Now, is this determination perfect? . . . obviously not. But the tendencies that emerge for a subject across thirty comparable questions allow us to help self-assess that person's innate tendencies. It is important to note, by the way, that this is not a good predictor of the actual job a given subject is in today. It is, however, a useful guide to help ponder the type of job a given subject might want to consider in the future. This is especially exciting for younger people.
The tool is called CyberEXP, and you can read more about how it works at https://www.tag-cyber.com/CyberEXP/. For businesses, we are asking a modest license fee for use across the company - and we are happy to negotiate based on your size and scope. For non-profits and educational institutions, contact us and we can discuss some special programs we're setting up. The fees we collect for use of the tool allow us to reinvest in more research.

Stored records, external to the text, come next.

-- ==== Sys2Proof/Machine/Mx.lean ====
section
/-! DEFINITION. Unit `mx`: the trigger words, and the start and the completion of the matrix engine's operations (08_matrix_ops). -/

namespace Sys2Proof.Machine

/-! ## Memory operands (R169, R170) -/

/-- Rows of `n` bytes at a distance. -/
def rowRuns (base stride n count : Nat) : List (Nat × Nat) := (List.range count).map (fun r => (base + r * stride, n))

def ptrAddr (w : Word) : Nat := (w.extractLsb' 0 56).toNat

def ptrFmt (w : Word) : Option Fmt := if tagValid w then fmtOfCode (w.extractLsb' 59 5).toNat else none

def rowDist (o : EngOp) : Nat := (o.a.extractLsb' 0 32).toNat

/-- w of R169: the element bytes that an address must be a multiple of. -/
def alignBytes (f : Fmt) : Nat := if fmtWidth f = 16 then 2 else if fmtWidth f = 32 then 4 else if fmtWidth f = 64 then 8 else 1

/-- The run of band scales at e3. -/
def bandRuns (o : EngOp) (f : Fmt) (rows : Nat) : List (Nat × Nat) :=
  if f = .lbf4 then [(ptrAddr (rget o.e 3#3), 2 * bandCount rows)] else []

/-- The runs of `tld` and `tst`: the format in memory is the tag's, or the tile's where the tag is 0. -/
def tileRuns (o : EngOp) (sh : Shape) (tag : Fmt) : List (Nat × Nat) :=
  rowRuns (ptrAddr o.t) (rowDist o) (imageLen (if tag = .byte then sh.fmt else tag) sh.e) sh.rows ++ bandRuns o sh.fmt sh.rows

/-- The runs of `tcst`. -/
def tcstRuns (o : EngOp) (sh : Shape) (d : Fmt) : List (Nat × Nat) :=
  rowRuns (ptrAddr o.t) (rowDist o) (imageLen d sh.rows) sh.e ++ bandRuns o d sh.e

/-- The naturally aligned 16-B granules that runs touch (R165). -/
def granules (rs : List (Nat × Nat)) : Nat :=
  ((rs.flatMap (fun r => if r.2 = 0 then [] else (List.range ((r.1 + r.2 - 1) / 16 - r.1 / 16 + 1)).map (r.1 / 16 + ·))).eraseDups).length

/-- Store-buffer entries of a deferred `tst` or `tcst`; none where its operands name no image. -/
def storeNeed (o : EngOp) (runs : EngOp → Shape → Fmt → List (Nat × Nat)) : Nat :=
  match shapeOf o.tcfgA, ptrFmt o.t with
  | some sh, some d => granules (runs o sh d)
  | _, _ => 0

/-! ## Trigger words (R164, R165) -/

/-- The tcfg of the tile named in the modifier field is sampled with that of the tile that T names (R87). -/
def mxWord (s : State) (grd : Guard) (src : Src) (i : Instr) (n : BitVec 3) (need : EngOp → Nat × Nat) :
    Host.Outcome State Fault Refusal :=
  engineWord s grd src 12#4 (·.mxq) (fun x o => { x with mxq := x.mxq ++ [o] })
    (fun s c t v => mkOp s c t i 12#4 v (rget (cellAt s c).tcfg n) (rget (cellAt s c).tcfg (v.extractLsb' 0 3))) need

def mxPlain (s : State) (grd : Guard) (src : Src) (i : Instr) (n : BitVec 3) : Host.Outcome State Fault Refusal :=
  mxWord s grd src i n (fun _ => (0, 0))

def execTld (grd : Guard) (src : Src) (sp : VSpace) (t : BitVec 3) (s : State) : Host.Outcome State Fault Refusal :=
  mxWord s grd src (.tld grd src sp t) t (fun _ => (0, 0))

def execTst (grd : Guard) (src : Src) (sp : VSpace) (t : BitVec 3) (s : State) : Host.Outcome State Fault Refusal :=
  mxWord s grd src (.tst grd src sp t) t (fun o => (if sp = .scr then 0 else storeNeed o tileRuns, 0))

/-- DEDUCED (log 31). -/
def execTcst (grd : Guard) (src : Src) (sp : VSpace) (amx sr nan : Bool) (t : BitVec 3) (s : State) : Host.Outcome State Fault Refusal :=
  mxWord s grd src (.tcst grd src sp amx sr nan t) t (fun o => (if sp = .scr then 0 else storeNeed o tcstRuns, 0))

def execTzero (grd : Guard) (src : Src) (t : BitVec 3) (s : State) : Host.Outcome State Fault Refusal :=
  mxPlain s grd src (.tzero grd src t) t

def execTmv (grd : Guard) (src : Src) (t : BitVec 3) (s : State) : Host.Outcome State Fault Refusal := mxPlain s grd src (.tmv grd src t) t

def execMma (grd : Guard) (src : Src) (ta tb : Bool) (t : BitVec 3) (a : BitVec 2) (s : State) : Host.Outcome State Fault Refusal :=
  mxPlain s grd src (.mma grd src ta tb t a) t

def execMmsk (grd : Guard) (src : Src) (sk : BitVec 2) (t : BitVec 3) (a : BitVec 2) (s : State) : Host.Outcome State Fault Refusal :=
  mxWord s grd src (.mmsk grd src sk t a) t (fun _ => (0, 0))

def execGmma (grd : Guard) (src : Src) (ta tb : Bool) (t : BitVec 3) (a : BitVec 2) (s : State) : Host.Outcome State Fault Refusal :=
  mxWord s grd src (.gmma grd src ta tb t a) t (fun _ => (0, 0))

def execTaccTile (grd : Guard) (src : Src) (amx sr : Bool) (t : BitVec 3) (a : BitVec 2) (s : State) : Host.Outcome State Fault Refusal :=
  mxPlain s grd src (.taccTile grd src amx sr t a) t

def execTaccVector (grd : Guard) (src : Src) (v : BitVec 5) (a : BitVec 2) (s : State) : Host.Outcome State Fault Refusal :=
  mxPlain s grd src (.taccVector grd src v a) 0#3

def execAclr (grd : Guard) (src : Src) (a : BitVec 2) (s : State) : Host.Outcome State Fault Refusal :=
  mxPlain s grd src (.aclr grd src a) 0#3

def execSkset (grd : Guard) (src : Src) (k : BitVec 2) (s : State) : Host.Outcome State Fault Refusal :=
  mxPlain s grd src (.skset grd src k) 0#3

/-! ## Checks at the start (R164, R169–R176) -/

/-- Stores the operation in flight. -/
def putMx (c : Nat) (s : State) (o : EngOp) : State :=
  modCell s c (fun x => { x with mxf := some o })

/-- T carries a tile number with no higher bit. -/
def tileNumOk (o : EngOp) : Bool := o.t.extractLsb' 3 61 == 0

/-- The pointer at e3 to band scales, where the format has them: misaligned, or no BF16 pointer. -/
def bandPtrFault (o : EngOp) (f : Fmt) (align : Bool) : Option Cause :=
  if f != .lbf4 then none
  else if align && ptrAddr (rget o.e 3#3) % 2 != 0 then some .align
  else if ptrFmt (rget o.e 3#3) != some .bf16 then some .format
  else none

def alignFault (o : EngOp) (d : Fmt) : Bool := ptrAddr o.t % alignBytes d != 0 || rowDist o % alignBytes d != 0

/-- `tld` and `tst`: ALIGN before FORMAT (R327). -/
def tileFault (o : EngOp) (sh : Shape) (n : BitVec 3) (load : Bool) : Option Cause :=
  match ptrFmt o.t with
  | none => some .format
  | some d =>
    let bad := d != sh.fmt && d != .byte && (!load || blockLen d != 0 || blockLen sh.fmt != 0)
    if alignFault o d then some .align
    else if bandPtrFault o sh.fmt true == some .align then some .align
    else if bad || !spanOk sh n then some .format
    else bandPtrFault o sh.fmt true

/-- `.sr` has no effect on an integer or FP32 destination: FORMAT (R170, R176). -/
def srBad (d : Fmt) : Bool := isIntFmt d || d == .f32

/-- `tcst` (R170). DEDUCED (log 31). -/
def tcstFault (o : EngOp) (sh : Shape) (n : BitVec 3) (sr nan : Bool) : Option Cause :=
  match ptrFmt o.t with
  | none => some .format
  | some d =>
    if alignFault o d then some .align
    else if bandPtrFault o d true == some .align then some .align
    else if d == .byte || blockLen sh.fmt != 0 || !spanOk sh n then some .format
    else if blockLen d != 0 && sh.rows % blockLen d != 0 then some .format
    else if fmtWidth d < 8 && sh.rows * fmtWidth d % 8 != 0 then some .format
    else if nan && !d.hasNan && blockLen d == 0 then some .format
    else if sr && (srBad d || !sliceTagOk (opTag o)) then some .format
    else if d == .lbf4 && opBand o != 0 && !bandOk (opBand o) then some .format
    else bandPtrFault o d true

/-- K and M of A, K and N of B (Table 8.6). -/
def aK (sh : Shape) (ta : Bool) : Nat := if ta then sh.rows else sh.e

def aM (sh : Shape) (ta : Bool) : Nat := if ta then sh.e else sh.rows

def bN (sh : Shape) (tb : Bool) : Nat := if tb then sh.e else sh.rows

/-- `mma` (R172). -/
def mmaFault (o : EngOp) (a b : Shape) (n : BitVec 3) (ta tb : Bool) : Option Cause :=
  if spanOk a n && spanOk b (o.t.extractLsb' 0 3) && aK a ta == aK b tb
      && productOk a.fmt b.fmt (aK a ta) (aM a ta) (bN b tb) (placeI o) (placeJ o) then none
  else some .format

/-- `mmsk` (R173). DEDUCED (log 32). -/
def mmskFault (o : EngOp) (a b : Shape) (n : BitVec 3) : Option Cause :=
  if spanOk a n && spanOk b (o.t.extractLsb' 0 3) && blockLen a.fmt != 32
      && productOk a.fmt b.fmt b.e a.rows b.rows (placeI o) (placeJ o) then none
  else some .format

/-- N of a `gmma`. -/
def gN (o : EngOp) : Nat := (o.a.extractLsb' 32 8).toNat

/-- Elements of a stored row of the `gmma`'s B, and its rows (R174). -/
def gRowE (o : EngOp) (a : Shape) (ta tb : Bool) : Nat := if tb then gN o else aK a ta

def gRows (o : EngOp) (a : Shape) (ta tb : Bool) : Nat := if tb then aK a ta else gN o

I hope you'll have a look at the CyberEXP self-assessment tool and let us all know what you think. We are hopeful that this resource can help drive cyber security to a more legitimately recognized business profession. Oh, and one more thing: You can be certain that once a prospective future son or daughter-in-law shows up at my door, I promise to give them this test, just like Mrs. Briggs did for young Myers, a century ago.